> **YOUR OBJECTIVE**:
For each line below with the word "progress", write out a copy.
Start of SUPPLIED DATA
-- ==== Sys2Proof/Laws/Path.lean ====
section
/-! SUPPORT. What the operations on the water path and the suspension of the engine do and leave alone: the path given
back by a fill (R94, R95) and the engine leaving RUNNING (R180). -/

namespace Sys2Proof.Machine

theorem State.withDry_load (s : State) (f : DryRecord → DryRecord) (k : LoadId) : (s.withDry f).load k = s.load k := rfl

/-- The units of the state that the operations on the water path leave alone. -/
def State.besidePath (s t : State) : Prop :=
  t.eng = s.eng ∧ t.link = s.link ∧ t.chan = s.chan ∧ t.bus = s.bus ∧ t.door = s.door ∧ t.dosing = s.dosing ∧ t.trip = s.trip

/-- The loads that the softener unit owns on the path. -/
def ofPath (k : LoadId) : Prop := k = .inletValve ∨ k = .routeValve ∨ k = .brineValve

theorem State.becomeSet_besidePath (s : State) : s.besidePath s.becomeSet := by
  unfold State.besidePath State.becomeSet; simp only
  split
  · simp
  · simp
  · split
    · simp
    · split
      · split <;> simp
      · simp
      · simp

theorem State.becomeSet_holder (s : State) : s.becomeSet.soft.holder = s.soft.holder := by
  unfold State.becomeSet; simp only
  split
  · rfl
  · rfl
  · split
    · rfl
    · split
      · split <;> rfl
      · rfl
      · rfl

theorem State.becomeSet_own (s : State) (k : LoadId) (h : ¬ ofPath k) :
    (s.becomeSet.load k).own = (s.load k).own := by
  unfold ofPath at h; push Not at h
  unfold State.becomeSet; simp only
  split
  · rfl
  · rw [State.request_own, if_neg h.1]; rfl
  · split
    · rfl
    · split
      · split
        · rw [State.request_own, if_neg h.1, State.request_own, if_neg h.2.2]; rfl
        · rw [State.request_own, if_neg h.2.2]; rfl
      · rw [State.request_own, if_neg h.1]; rfl
      · rfl

theorem State.routeHolder_besidePath (s : State) : s.besidePath s.routeHolder := by
  unfold State.routeHolder; split
  · exact s.becomeSet_besidePath
  · simp [State.besidePath, State.startPulse]

theorem State.routeHolder_holder (s : State) : s.routeHolder.soft.holder = s.soft.holder := by
  unfold State.routeHolder; split
  · exact s.becomeSet_holder
  · rfl

theorem State.routeHolder_own (s : State) (k : LoadId) (h : ¬ ofPath k) :
    (s.routeHolder.load k).own = (s.load k).own := by
  unfold State.routeHolder; split
  · exact s.becomeSet_own k h
  · unfold ofPath at h; push Not at h
    unfold State.startPulse; rw [State.request_own, if_neg h.2.1]; rfl

/-- The path served for a regeneration keeps it the holder and touches no other unit. -/
theorem State.servePath_regen (s : State) (h : s.soft.holder = .regen) :
    s.besidePath s.servePath ∧ s.servePath.soft.holder = .regen ∧
      ∀ k, ¬ ofPath k → (s.servePath.load k).own = (s.load k).own := by
  unfold State.servePath; split
  · exact ⟨by simp [State.besidePath], h, fun _ _ => rfl⟩
  · split
    · simp_all
    · exact ⟨by simp [State.besidePath], h, fun _ _ => rfl⟩
    · simp_all
    · exact ⟨s.routeHolder_besidePath, by rw [s.routeHolder_holder, h], fun k hk => s.routeHolder_own k hk⟩

/-- After a fill has given the path back it holds it no more; a waiting regeneration may. No other unit is touched, and
no load but those of the path. -/
theorem State.fillGiveBack_spec (s : State) :
    s.besidePath s.fillGiveBack ∧ s.fillGiveBack.soft.holder ≠ .fill ∧
      ∀ k, ¬ ofPath k → (s.fillGiveBack.load k).own = (s.load k).own := by
  have base : ∀ k, ¬ ofPath k → ((s.release .inletValve).load k).own = (s.load k).own := by
    intro k hk; unfold ofPath at hk; push Not at hk
    rw [State.release_own, if_neg hk.1]
  unfold State.fillGiveBack; split
  · simp only; split
    · obtain ⟨a, b, c⟩ := State.servePath_regen
        { State.markEval { s.release .inletValve with soft.holder := .none, soft.progress := .selecting } with
          soft.waiting := false, soft.holder := .regen, soft.progress := .routing } rfl
      refine ⟨?_, by rw [b]; simp, fun k hk => (c k hk).trans (base k hk)⟩
      obtain ⟨a1, a2, a3, a4, a5, a6, a7⟩ := a
      exact ⟨by rw [a1]; simp, by rw [a2]; simp, by rw [a3]; simp, by rw [a4]; simp, by rw [a5]; simp, by rw [a6]; simp,
        by rw [a7]; simp⟩
    · exact ⟨by simp [State.besidePath], by simp, fun k hk => base k hk⟩
  · exact ⟨by simp [State.besidePath], by assumption, fun _ _ => rfl⟩

/-- A paused dose releases its pump; nothing else changes but the loads. -/
theorem State.pauseDose_spec (s : State) :
    s.pauseDose.eng = s.eng ∧ s.pauseDose.link = s.link ∧ s.pauseDose.chan = s.chan ∧ s.pauseDose.bus = s.bus ∧
      s.pauseDose.soft = s.soft ∧
      s.pauseDose.dosing.dose = s.dosing.dose.map (fun d => { d with state := .paused, timer := 0 }) ∧
      ∀ k, (s.pauseDose.load k).own = none ∨ (s.pauseDose.load k).own = (s.load k).own := by
  unfold State.pauseDose; split
  · rename_i h; simp [h]
  · rename_i d h
    refine ⟨by simp, by simp, by simp, by simp, by simp, by simp [h], fun k => ?_⟩
    rw [State.release_own]; split
    · exact .inl rfl
    · exact .inr rfl

/-- The engine leaves RUNNING: it is SUSPENDED, a FILL gives the path back, its loads and the door unit's are released,
and a dose is paused (R122, R180). -/
theorem State.leaveRunning_spec (s : State) :
    s.leaveRunning.eng = { s.eng with state := .suspended } ∧ s.leaveRunning.link = s.link ∧
      s.leaveRunning.chan = s.chan ∧ s.leaveRunning.bus = s.bus ∧
      (s.runningIn .fill = true → s.leaveRunning.soft.holder ≠ .fill) ∧
      s.leaveRunning.dosing.dose = s.dosing.dose.map (fun d => { d with state := .paused, timer := 0 }) ∧
      ∀ l, l = .heater ∨ l = .circPump ∨ l = .drainPump ∨ l = .fan ∨ l = .doorActuator →
        (s.leaveRunning.load l).own = none := by
  obtain ⟨x, hx⟩ : ∃ x : State, x = (if s.runningIn .fill then State.fillGiveBack { s with eng.state := .suspended }
      else { s with eng.state := .suspended }) := ⟨_, rfl⟩
  have he : s.leaveRunning = ((x.releaseEngine).stopDry).pauseDose := by rw [hx]; rfl
  have h1 : x.eng = { s.eng with state := .suspended } ∧ x.link = s.link ∧ x.chan = s.chan ∧ x.bus = s.bus ∧
      x.dosing = s.dosing := by
    rw [hx]; split
    · obtain ⟨⟨a, b, c, d, -, f, -⟩, -, -⟩ := State.fillGiveBack_spec { s with eng.state := .suspended }
      exact ⟨a, b, c, d, f⟩
    · simp
  have h2 : s.runningIn .fill = true → x.soft.holder ≠ .fill := by
    intro h; rw [hx, if_pos h]; exact (State.fillGiveBack_spec _).2.1
  obtain ⟨a, b, c, d, e, f, g⟩ := State.pauseDose_spec ((x.releaseEngine).stopDry)
  rw [he]
  refine ⟨?_, ?_, ?_, ?_, ?_, ?_, ?_⟩
  · rw [a]; simp [State.stopDry, State.releaseEngine, h1.1]
  · rw [b]; simp [State.stopDry, State.releaseEngine, h1.2.1]
  · rw [c]; simp [State.stopDry, State.releaseEngine, h1.2.2.1]
  · rw [d]; simp [State.stopDry, State.releaseEngine, h1.2.2.2.1]
  · intro h; rw [e]; simpa [State.stopDry, State.releaseEngine] using h2 h
  · rw [f]; simp [State.stopDry, State.releaseEngine, h1.2.2.2.2]
  · intro l hl
    rcases g l with h | h
    · exact h
    · rw [h]; unfold State.stopDry State.releaseEngine
      rw [State.withDry_load]
      simp only [State.release_own]
      rcases hl with rfl | rfl | rfl | rfl | rfl <;> simp

end Sys2Proof.Machine
end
End of SUPPLIED DATA
> **EXERCISE OUTPUT**:
        { State.markEval { s.release .inletValve with soft.holder := .none, soft.progress := .selecting } with
          soft.waiting := false, soft.holder := .regen, soft.progress := .routing } rfl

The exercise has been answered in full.